多汗症の原因として考えられることは

多汗症の女性

多汗症は大体が精神的なストレスが原因と言われています。人前で緊張することや、失敗を恐れるあまりにそのプレッシャーから多くの汗をかいてしまうのです。

 

ただ、中にはリラックス状態であっても汗を多量にかくことなどもあります。精神的なものが原因である場合は、緊張してしまったり、不安を感じることで交感神経が優位になり、汗腺が活発に働いてしまいます。

 

そういったことから、交感神経が繊細であればそれだけ多汗症になりやすいと言えるでしょう。

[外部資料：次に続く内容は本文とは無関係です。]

/-- Table 8.1 and Table 6.3, with the transceiver's signal (R133), the grant in transit (R139) and the
blocks that dispatch has routed and that have not reached their destinations, in the order of routing,
one list for each destination of R144. -/
structure LinkPort where
  transmitter : LinkTransmitter
  slotSignal : Bool
  grant : Option Grant
  lifecycleOrder : List FlowId
  statusPosition : FlowId
  dataPositions : Vector FlowId 4
  bulkCredit : Nat
  bulkQueue : List BulkItem
  toPartnership : List LinkBlock
  toFlows : List LinkBlock
  toBulk : List LinkBlock
  deriving DecidableEq, Repr

def LinkPort.initial : LinkPort where
  transmitter := .idle
  slotSignal := false
  grant := none
  lifecycleOrder := []
  statusPosition := 0
  dataPositions := Vector.replicate 4 0
  bulkCredit := 0
  bulkQueue := []
  toPartnership := []
  toFlows := []
  toBulk := []

/-! ## The partnership (section 4) -/

/-- Table 4.2. -/
structure Partnership where
  state : LinkState
  ownEpoch : Option Epoch
  partnerEpoch : Option Epoch
  partnerUnit : Option Address
  joinTimer : Timer
  helloTimer : Timer
  silenceTimer : Timer
  keepaliveTimer : Timer
  holdTimer : Timer
  helloPending : Bool
  keepalivePending : Bool
  leavePending : Option Epoch
  repeatMark : Bool
  deferredJoin : Option Tag
  deriving DecidableEq, Repr

def Partnership.initial : Partnership where
  state := .silent
  ownEpoch := none
  partnerEpoch := none
  partnerUnit := none
  joinTimer := .stopped
  helloTimer := .stopped
  silenceTimer := .stopped
  keepaliveTimer := .stopped
  holdTimer := .stopped
  helloPending := false
  keepalivePending := false
  leavePending := none
  repeatMark := false
  deferredJoin := none

/-! ## The table store (sections 6.3 and 7) -/

/-- Table 6.1, VLAN. -/
inductive VlanMatch where
  | untagged
  | id (vid : BitVec 12)
  deriving DecidableEq, Repr

/-- Table 6.1, payload pattern: the offset and, for each byte tested, its value and mask. -/
structure PayloadPattern where
  offset : Nat
  bytes : List (Byte × Byte)
  deriving DecidableEq, Repr

/-- Table 6.1, fallback; also the default action of a bank (Table 7.1), which has the same choices. -/
inductive PlainAction where
  | discard
  | bulk (cls : PortClass)
  deriving DecidableEq, Repr

/-- Table 6.1, action. -/
inductive EntryAction where
  | discard
  | bulk (cls : PortClass)
  | flow (f : FlowId)
  deriving DecidableEq, Repr

/-- Table 6.1. -/
structure ClassEntry where
  valid : Bool
  destination : Option Address
  source : Option Address
  etherType : Option (BitVec 16)
  vlan : Option VlanMatch
  priority : Option (BitVec 3 × BitVec 3)
  pattern : Option PayloadPattern
  action : EntryAction
  fallback : Option PlainAction
  deriving DecidableEq, Repr

/-- 7.1: an invalid entry at power-on. -/
def ClassEntry.initial : ClassEntry where
  valid := false
  destination := none
  source := none
  etherType := none
  vlan := none
  priority := none
  pattern := none
  action := .discard
  fallback := none

/-- Table 7.2. -/
structure Profile where
  mode : ProfileMode
  window : Nat
  order : OrderMode
  reserve : Nat
  cap : Nat
  retryLimit : Nat
  rtoBase : Nat
  backoffLimit : Nat
  exhaustion : ExhaustionPolicy
  ackEvery : Nat
  ackDelay : Nat
  linkClass : PortClass
  wireClass : PortClass
  deriving DecidableEq, Repr

/-- Table 7.2, defaults. -/
def Profile.initial : Profile where
  mode := .disabled
  window := 16
  order := .inOrder
  reserve := 0
  cap := 32
  retryLimit := 7
  rtoBase := 100
  backoffLimit := 4
  exhaustion := .fail
  ackEvery := 4
  ackDelay := 10
  linkClass := 0
  wireClass := 0

/-- Table 7.1: the contents of a bank. -/
structure Bank where
  entries : Vector ClassEntry 128
  profiles : Vector Profile 64
  default : PlainAction
  deriving DecidableEq, Repr

def Bank.initial : Bank where
  entries := Vector.replicate 128 ClassEntry.initial
  profiles := Vector.replicate 64 Profile.initial
  default := .bulk 0

/-- Table 7.1. -/
structure TableStore where
  bankA : Bank
  bankB : Bank
  active : BankId
  generation : BitVec 32
  deriving DecidableEq, Repr

def TableStore.initial : TableStore where
  bankA := Bank.initial
  bankB := Bank.initial
  active := .a
  generation := 0

/-! ## The management engine (sections 9 and 10) -/

/-- Table 9.1, engine state. -/
inductive EngineState where
  | ready
  | awaitResponse
  | awaitLeave
  deriving DecidableEq, Repr

/-- Table 9.1, binding: the manager's address, the origin, the lease duration in seconds and the
remaining time of the lease timer in milliseconds, which runs while the binding is BOUND (R153). -/
inductive Binding where
  | unbound
  | bound (manager : Address) (origin : Origin) (lease : Nat) (remaining : Nat)
  deriving DecidableEq, Repr

/-- Table 9.1: a queued request. -/
structure Request where
  source : Address
  origin : Origin
  tag : Tag
  code : Byte
  body : List Byte
  deriving DecidableEq, Repr

/-- Table 9.1: an entry of the completed-request record. -/
structure RecordEntry where
  source : Address
  tag : Tag
  response : Frame
  deriving DecidableEq, Repr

とは言え、交感神経が繊細になる理由についてはわかっていません。それに、精神的に不安などがあるからと言って皆が多汗症になるわけでもありません。

 

多汗症になるのは、ホルモンバランスが乱れてしまうことも原因の1つとされています。ホルモンが分泌されるのは、脳の視床下部という部分で調整されるものです。

 

交感神経についても一緒に調整されていることから、ホルモンバランスが乱れてしまうことは、交感神経のバランスまでも乱れることとなり、多汗症となってしまうのです。とりわけ女性の場合は月経などがあることから、影響が出やすくなるでしょう。

 

また、代謝に異常が出ていたり内分泌に異常がある場合、循環器や中枢神経といった箇所に疾患がある場合も多汗症になることが考えられます。それでも局所性多汗症になることはあまりないでしょう。なるとしたら、全身性多汗症であることが多いのです。反対に考えると、多汗症である方は循環器や中枢神経などに疾患があるという場合もあります。

 

さらに、遺伝も多汗症と関係がないわけではありません。緊張しやすい性格などが遺伝することでも多汗症になることもあるでしょう。そして、多汗症は病気ですので生活習慣も無関係ではありません。

 

通常であれば、辛いものや熱いものを食べると人は汗をかくでしょう。しかし、それが過度になると味覚性多汗症になることもあるのです。それに、多汗症の方には肥満である方も少なくありません。

 

食事のバランスを考えて肥満に気を付けることも大事だということです。ニコチンやカフェインは中枢神経興奮剤という、交感神経を刺激する物質が多量に含まれているのです。よって、多く摂ると汗もかきやすくなり、多汗症の原因になることもあるでしょう。

 

多汗症には様々に原因が考えられるので、自分では判断することができないこともあるかもしれません。そういった時には医師に相談することが大事と言えるでしょう。